After learning how to reduce the temporary string, are you eager to try it? Then, we can take the result of the sample code above and output it to the client as the response body's content. At this point, you can pause and try to write this code yourself first.

$ resty -e 'local begin = ngx.now()
local t = {}
local index = 1
for i = 1, 100000 do
    t[index] = "a"
    index = index + 1
end
local response = table.concat(t, "")
ngx.say(response)
'

If you can write this code, you're already ahead of most OpenResty developers. OpenResty's Lua API already takes into account the use of tables for string splicing, so in ngx.say, ngx.print, ngx.log, cosocket:send, and other APIs that may take a lot of strings, it accepts not only string as a parameter, but also accepts table as a parameter.
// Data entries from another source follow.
/-- Equalisation of sub-port d at a rate starts (R88): every lane's transmitter at the start preset; a downstream port asks the
partner for its own.
[log 126, DEDUCED] -/
def eqStart (s : State) (d rate : Nat) : State :=
  let p := d / 4
  let s := (List.range (subLanes s p)).foldl (fun s i => putCoeff s p (laneBase (d % 4) + i) (startSet s p rate)) s
  let s := if givesWay s p then s.emit (.out outPRESET [d, rate, askPreset s p rate]) else s
  s.modSub d fun x => { x with eqRate := rate }

/-- One trial of the search (R88): the setting is kept when its grade beats the best. -/
structure EqTry where
  keep : Coeff
  best : Nat
  left : Nat
def gradeOf (g : List (Coeff × Nat)) (c : Coeff) : Nat := ((g.find? fun e => e.1 == c).map (·.2)).getD 0
def eqTrial (g : List (Coeff × Nat)) (x : EqTry) (c : Coeff) : EqTry :=
  if x.left = 0 then x
  else if x.best < gradeOf g c then ⟨c, gradeOf g c, x.left - 1⟩ else { x with left := x.left - 1 }

/-- The neighbours of a setting in the coordinate search, valid sets only. -/
def eqNear (c : Coeff) : List Coeff :=
  ([((c.1 : Int) - 1, (c.2.2 : Int)), (c.1 + 1, c.2.2), (c.1, c.2.2 - 1), (c.1, c.2.2 + 1)].filter fun x =>
    decide (0 ≤ x.1) && decide (0 ≤ x.2)).map (fun x => (x.1.toNat, 48 - x.1.toNat - x.2.toNat, x.2.toNat)) |>.filter coeffOk

/-- The coordinate search: at most n rounds, ended when no trial of one beats the best. -/
def eqRounds (g : List (Coeff × Nat)) : Nat → EqTry → EqTry
  | 0, x => x
  | n + 1, x =>
    let y := (eqNear x.keep).foldl (eqTrial g) x
    if y.keep = x.keep then y else eqRounds g n y

/-- The setting that Kezen's search keeps (R88, R89): the start preset, the presets in ascending order, then a coordinate search,
stopped when the measurements before 75 % of the time limit are used up.
[log 126, DEDUCED] -/
def eqSearch (e : EqRun) (start : Nat) : Coeff :=
  let g := e.grades
  let a := presetSet e.rate start
  let x := ((List.range 11).map (presetSet e.rate)).foldl (eqTrial g) ⟨a, gradeOf g a, e.trials - 1⟩
  (eqRounds g 16 x).keep

/-- Equalisation at the rates from `from` to `to` in turn (R88): the start presets unless they are in use already, and the
setting that the search kept is asked of the partner.
[log 126, DEDUCED] -/
def equalise (s : State) (d lo hi : Nat) (eqs : List EqRun) : State :=
  (List.range 8).foldl (fun s r =>
    if r < lo ∨ hi < r then s
    else
      let s := if (s.sub d).eqRate < r then eqStart s d r else s
      match eqs.find? (·.rate == r) with
      | none => s
      | some e =>
        let c := eqSearch e (if givesWay s (d / 4) then askPreset s (d / 4) r else e.start)
        s.emit (.out outCOEFF [d, r, c.1, c.2.1, c.2.2])) s

/-- PARTNER_COEFF_REQUEST (R88): a valid set is applied, another is rejected and counted. The first request at a rate that is
being equalised finds the transmitters at its start preset. -/
def execPartnerCoeffRequest (p : BitVec 5) (n : BitVec 4) (rate : Nat) (cm1 c0 cp1 : BitVec 6) (s : State) :
    Host.Outcome State Fault Refusal :=
  let c := (cm1.toNat, c0.toNat, cp1.toNat)
  let d := subNode p.toNat (laneSub s p.toNat n.toNat)
  let s := if linkUp s d = false ∧ (s.sub d).eqRate < rate ∧ rate < 8 then eqStart s d rate else s
  if coeffOk c then .next (putCoeff s p.toNat n.toNat c)
  else .next (s.fbump (PRT_LERRCNT1 p.toNat (laneSub s p.toNat n.toNat)) PRT_LERRCNT1_EQREJ_CNT 1)

/-- Kezen asks for the L0p width that PRT_LNK_CTL and the failed lanes give, if L0p may be used and it changes anything
(R93, R97). -/
def askWidth (s : State) (d : Nat) : State :=
  let w := l0pFits s (d / 4) (d % 4)
  if linkUp s d && l0pMay s (d / 4) (d % 4) && w != 0 && w != s.fget (PRT_LNK_STAT (d / 4) (d % 4)) PRT_LNK_STAT_AWIDTH then
    (eyeLink s (d / 4) (d % 4)).modSub d fun x => { x with change := true, l0pTo := some w, ask := some .width }
  else s

/-- Has Kezen withdrawn a request of this kind? -/
def hasWithdrawn (x : Sub) (a : LinkAsk) : Bool := x.withdrawn.any fun e => e.2 == a

/-- Kezen withdraws its request under way: it is noted with the Transit (R98, R99).
[log 127, DEDUCED] -/
def withdraw (s : State) (d : Nat) : State :=
  match (s.sub d).ask with
  | none => s
  | some a => s.modSub d fun x =>
      { x with ask := none, l0pTo := none, withdrawn := x.withdrawn.filter (fun e => e.2 != a) ++ [(s.tn (nodeHalf d), a)] }

/-- Credits by class, with those that the partner grants beside them (R120).
[log 75, DESIGN CHOICE] -/
def credAdd (c : SMap Nat) (l : List (Nat × Nat)) : SMap Nat := l.foldl (fun c e => nset c e.1 (nget c e.1 + e.2)) c

/-- A sub-port whose training has just ended. -/
def subTrained (x : Sub) (l0p : Bool) (dev : DevInfo) : Sub :=
  let y := { x with reached := true, fails := 0, change := false, eq := false, eqRate := 0, ask := none }
  { y with l0pTo := none, l0pOk := l0p, dev := some dev, rateTo := if hasWithdrawn x .rate then x.rateTo else none }

/-- The link runs at a rate and width (R73, R74, R93, R96): the widest whose lanes exclude every failed one; below MINW it is
Disabled. A fresh link was equalised at each rate up to its own, one that repeats equalisation from its rate of before. Every
lane is active, and the L0p width is asked for again.
[log 97, DESIGN CHOICE] -/
def linkUpAt (s : State) (d rate width : Nat) (rev l0p : Bool) (dev : DevInfo) (eqs : List EqRun)
    (cred : List (Nat × Nat)) : State :=
  let p := d / 4
  let k := d % 4
  let fresh := linkPm s d != pmRECOV
  let old := s.fget (PRT_LNK_STAT p k) PRT_LNK_STAT_RATE
  let w := widest (min width (subLanes s p)) fun w => lanesOk s p k w rev
  if w < minWidth s p ∨ w = 0 then subFail s d PRT_LNK_STAT_MINW_FAIL 2
  else
    let s := if fresh then equalise s d 5 rate eqs
      else if (s.sub d).eq then equalise s d (if old < rate then old + 1 else rate) rate eqs else s
    let s := s.fsets (PRT_LNK_STAT p k) [(PRT_LNK_STAT_RATE, rate), (PRT_LNK_STAT_TWIDTH, w), (PRT_LNK_STAT_AWIDTH, w),
      (PRT_LNK_STAT_REV, rev.toNat)]
    let s := setL0 (s.modSub d fun x => subTrained x l0p dev) d
    let s := if fresh then s.modSub d fun x => { x with txCred := credAdd [] cred, rxCred := [] } else s
    promotedStat (askWidth (if fresh then linkReport s d true else s) d) p

/-- LINK_TRAINED (R73, R74, R78, R95, R102): training, or a Recovery, ends. The rate and width of the operand are the highest
that the partner and the lanes allow.
[log 97, DESIGN CHOICE] -/
def execLinkTrained (p : BitVec 5) (k : BitVec 2) (r : TrainOut) (s : State) : Host.Outcome State Fault Refusal :=
  let d := subNode p.toNat k.toNat
  if mayTrain s d = false ∨ linkUp s d ∨ linkPm s d = pmL1 then .next s
  else
    let bad (s : State) : State :=
      let n := (s.sub d).fails + 1
      let s := if inService s d then subDown s d false else s
      if n < 4 then setTrain (s.modSub d fun x => { x with fails := n, eqRate := 0 }) d
      else subFail s d PRT_LNK_STAT_RATE_FAIL 1
    let compl := s.flag (PRT_LNK_CTL p.toNat k.toNat) PRT_LNK_CTL_COMPL && linkPm s d != pmRECOV
    if compl then .next (setPm s d pmCOMPL)
    else match r with
      | .up rate width rev l0p dev eqs cred =>
        if min rate (maxRate s p.toNat) < 5 then .next (bad s)
        else .next (linkUpAt s d (min rate (maxRate s p.toNat)) width rev l0p dev eqs cred)
      | .noRate => .next (bad s)
      | .compliance => .next (setPm (if inService s d then subDown s d false else s) d pmCOMPL)
      | .noFlit => .next (subDown s d true)
      | .detect => .next (subDown s d false)

/-- Carry out or hold the parts of a write of PRT_LNK_CTL (R93, R100).
[log 125, DESIGN CHOICE] -/
def lnkWidth (s : State) (d : Nat) : State :=
  if (s.sub d).reached = false then s
  else if (s.sub d).change ∨ linkUp s d = false then s.modSub d fun x => { x with heldWidth := true }
  else askWidth s d
def lnkRetrain (s : State) (d : Nat) : State :=
  if (s.sub d).reached = false then s
  else if (s.sub d).change then s.modSub d fun x => { x with heldRetrain := true }
  else toRecovery s d
/-- A write of REEQ (R100): held while the link is in a change or in L1.
[log 125, DESIGN CHOICE] -/
def lnkReeq (s : State) (d : Nat) : State :=
  if (s.sub d).reached = false then s
  else if (s.sub d).change ∨ linkUp s d = false then s.modSub d fun x => { x with heldReeq := true }
  else eqStart ((toRecovery s d).modSub d fun x => { x with eq := true, ask := some .reeq }) d
    (s.fget (PRT_LNK_STAT (d / 4) (d % 4)) PRT_LNK_STAT_RATE)

/-- The promotion's change of rate: the link is directed to Recovery for its highest rate, with equalisation (R466). -/
def lnkRate (s : State) (d : Nat) : State :=
  if linkUp s d && !(s.sub d).change && decide (s.fget (PRT_LNK_STAT (d / 4) (d % 4)) PRT_LNK_STAT_RATE < maxRate s (d / 4)) then
    (toRecovery s d).modSub d fun x => { x with eq := true, ask := some .rate }
  else s

/-- A write of PRT_LNK_CTL (R75, R78, R93, R100). -/
def lnkCtlWrite (s : State) (p k : Nat) (v : Word) : State :=
  let a := PRT_LNK_CTL p k
  let d := subNode p k
  let o := s.rd a
  let s := s.wr a (v &&& 0xF1)
  let n := v.toNat
  let s := if bitB n 0 && !bitB o.toNat 0 then subDown s d false else s
  let s := if !bitB n 0 && bitB o.toNat 0 then subFree s d else s
  let s := if bits n 7 5 ≠ bits o.toNat 7 5 then lnkWidth s d else s
  let s := if bitB n 2 then lnkRetrain s d else s
  let s := if bitB n 3 then lnkReeq s d else s
  promotedStat s p

/-- L0P_WIDTH_WRITE, COMPLIANCE_WRITE, REEQ_WRITE, RETRAIN_WRITE, SUBPORT_DISABLE_WRITE (R75, R78, R93, R100): writes of
PRT_LNK_CTL that change one field. -/
def lnkCtlField (s : State) (m : Master) (p k : Nat) (f : Fld) (n : Nat) : State :=
  csGate s m (PRT_LNK_CTL p k) fun s => lnkCtlWrite s p k (fldPut (s.rd (PRT_LNK_CTL p k)) f n)
def execL0pWidthWrite (m : Master) (p : BitVec 5) (k : BitVec 2) (w : BitVec 3) (s : State) : Host.Outcome State Fault Refusal :=
  .next (lnkCtlField s m p.toNat k.toNat PRT_LNK_CTL_L0P_W w.toNat)
def execComplianceWrite (m : Master) (p : BitVec 5) (k : BitVec 2) (on : Bool) (s : State) : Host.Outcome State Fault Refusal :=
  .next (lnkCtlField s m p.toNat k.toNat PRT_LNK_CTL_COMPL on.toNat)
def execReeqWrite (m : Master) (p : BitVec 5) (k : BitVec 2) (s : State) : Host.Outcome State Fault Refusal :=
  .next (lnkCtlField s m p.toNat k.toNat PRT_LNK_CTL_REEQ 1)
def execRetrainWrite (m : Master) (p : BitVec 5) (k : BitVec 2) (s : State) : Host.Outcome State Fault Refusal :=
  .next (lnkCtlField s m p.toNat k.toNat PRT_LNK_CTL_RETRAIN 1)
def execSubportDisableWrite (m : Master) (p : BitVec 5) (k : BitVec 2) (on : Bool) (s : State) : Host.Outcome State Fault Refusal :=
  .next (lnkCtlField s m p.toNat k.toNat PRT_LNK_CTL_DISABLE on.toNat)

/-- HELD_LINK_WRITE_APPLY (R100): a held write takes effect once the link is back in L0 or L0p. -/
def execHeldLinkWriteApply (p : BitVec 5) (k : BitVec 2) (s : State) : Host.Outcome State Fault Refusal :=
  let d := subNode p.toNat k.toNat
  let x := s.sub d
  if x.change ∨ linkUp s d = false then .next s
  else if x.heldRetrain then .next (toRecovery (s.modSub d fun x => { x with heldRetrain := false }) d)
  else if x.heldReeq then .next (lnkReeq (s.modSub d fun x => { x with heldReeq := false }) d)
  else if x.heldWidth then .next (askWidth (s.modSub d fun x => { x with heldWidth := false }) d)
  else .next s

/-- PARTNER_L0P_REQUEST (R93, R97, R98): granted unless it would activate a failed lane, or an upstream port or fabric-lead
has a conflicting request of its own under way; a downstream port or fabric-follow withdraws its own.
[log 127, DEDUCED] -/
def execPartnerL0pRequest (p : BitVec 5) (k : BitVec 2) (w : Nat) (s : State) : Host.Outcome State Fault Refusal :=
  let d := subNode p.toNat k.toNat
  let a := PRT_LNK_STAT p.toNat k.toNat
  let ok := l0pMay s p.toNat k.toNat && decide (w ≤ s.fget a PRT_LNK_STAT_TWIDTH)
    && widest w (fun x => x == w) == w && w != 0 && lanesOk s p.toNat k.toNat w (s.flag a PRT_LNK_STAT_REV)
  if ok = false then .next s
  else
    let go (s : State) : State := (eyeLink s p.toNat k.toNat).modSub d fun x => { x with change := true, l0pTo := some w }
    match (s.sub d).ask with
    | none => if linkUp s d && !(s.sub d).change then .next (go s) else .next s
    | some .width => if linkUp s d && decide ((s.sub d).l0pTo ≠ some w) && givesWay s p.toNat then .next (go (withdraw s d)) else .next s
    | some _ =>
      if givesWay s p.toNat then .next (go (setL0 ((withdraw s d).modSub d fun x => { x with eq := false, eqRate := 0 }) d)) else .next s

/-- Kezen asks for a change again, if it still applies (R99). -/
def askAgain (s : State) (d : Nat) : LinkAsk → State
  | .width => askWidth s d
  | .reeq => lnkReeq s d
  | .rate => lnkRate s d

/-- CHANGE_REQUEST_REISSUE (R99): the oldest withdrawn request is issued again in a later Transit, once the link is back, if it
still applies. -/
def execChangeRequestReissue (p : BitVec 5) (k : BitVec 2) (s : State) : Host.Outcome State Fault Refusal :=
  let d := subNode p.toNat k.toNat
  match (s.sub d).withdrawn with
  | [] => .next s
  | (tn, a) :: r =>
    if tn < s.tn (nodeHalf d) ∧ linkUp s d ∧ (s.sub d).change = false then
      .next (askAgain (s.modSub d fun x => { x with withdrawn := r }) d a)
    else .next s

/-- L0P_WIDTH_CHANGED (R93): an L0p width change finishes. -/
def execL0pWidthChanged (p : BitVec 5) (k : BitVec 2) (s : State) : Host.Outcome State Fault Refusal :=
  let d := subNode p.toNat k.toNat
  match (s.sub d).l0pTo with
  | none => .next s
  | some w =>
    if linkUp s d then
      let s := s.fset (PRT_LNK_STAT p.toNat k.toNat) PRT_LNK_STAT_AWIDTH w
      let s := eyeIdle (setL0 (s.modSub d fun x => { x with l0pTo := none, change := false, ask := none }) d) p.toNat k.toNat
      .next (promotedStat s p.toNat)
    else .next s

/-- LINK_RECOVERY (R91, R98, R99): link errors, the standard after a timeout, or the partner, for a change that it asks for, take
the link to Recovery. Where Kezen has a conflicting request under way, a downstream port or fabric-follow withdraws it and the
partner's is carried out; another declines the partner's. A width request that a Recovery cuts short is issued again later.
[log 127, DEDUCED] -/
def execLinkRecovery (p : BitVec 5) (k : BitVec 2) (why : Option LinkAsk) (s : State) : Host.Outcome State Fault Refusal :=
  let d := subNode p.toNat k.toNat
  let conflict := why.isSome && (s.sub d).ask.isSome && decide ((s.sub d).ask ≠ why)
  if inService s d = false ∨ (conflict ∧ givesWay s p.toNat = false) then .next s
  else
    let s := if conflict || decide ((s.sub d).ask = some .width) then withdraw s d else s
    let eq := why == some .reeq || why == some .rate
    let s := if linkPm s d = pmRECOV then s else toRecovery (s.modSub d fun x => { x with l0pTo := none }) d
    .next (s.modSub d fun x => { x with eq := x.eq || eq })

/-- L1_ENTRY, L1_EXIT (R94). -/
def execL1Entry (p : BitVec 5) (k : BitVec 2) (s : State) : Host.Outcome State Fault Refusal :=
  let d := subNode p.toNat k.toNat
  if linkUp s d && s.flag (PRT_CFG p.toNat) PRT_CFG_L1_EN && !(s.sub d).change then
    .next (setPm (eyeLink s p.toNat k.toNat) d pmL1)
  else .next s
/-- L1_EXIT (R94).
[log 97, DESIGN CHOICE] -/
def execL1Exit (p : BitVec 5) (k : BitVec 2) (s : State) : Host.Outcome State Fault Refusal :=
  let d := subNode p.toNat k.toNat
  if linkPm s d = pmL1 then .next (setL0 s d) else .next s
resty -e 'local begin = ngx.now()
local t = {}
local index = 1
for i = 1, 100000 do
    t[index] = "a"
    index = index + 1
end
ngx.say(t)
'

In this last code snippet, we omit the local response = table.concat(t, ""), the string splicing step, and pass the table directly to ngx.say. This shifts the string splicing task from the Lua level to the C level, avoiding another string lookup, generation, and GC. For long strings, this is another significant performance gain.

Summary

After reading this article, we can see that a lot of OpenResty's performance optimization deals with various details. Therefore, we need to know LuaJIT and OpenResty's Lua API well to achieve optimal performance. This also reminds us that if we have forgotten the previous content, we must review and consolidate it in time.

Finally, think about a problem: write the strings hello, world, and ! to the error log. Can we write a sample code without string splicing?

Also, don't forget the other question in the text. What would be the performance difference in the following code if the new strings are in the length of 10x a?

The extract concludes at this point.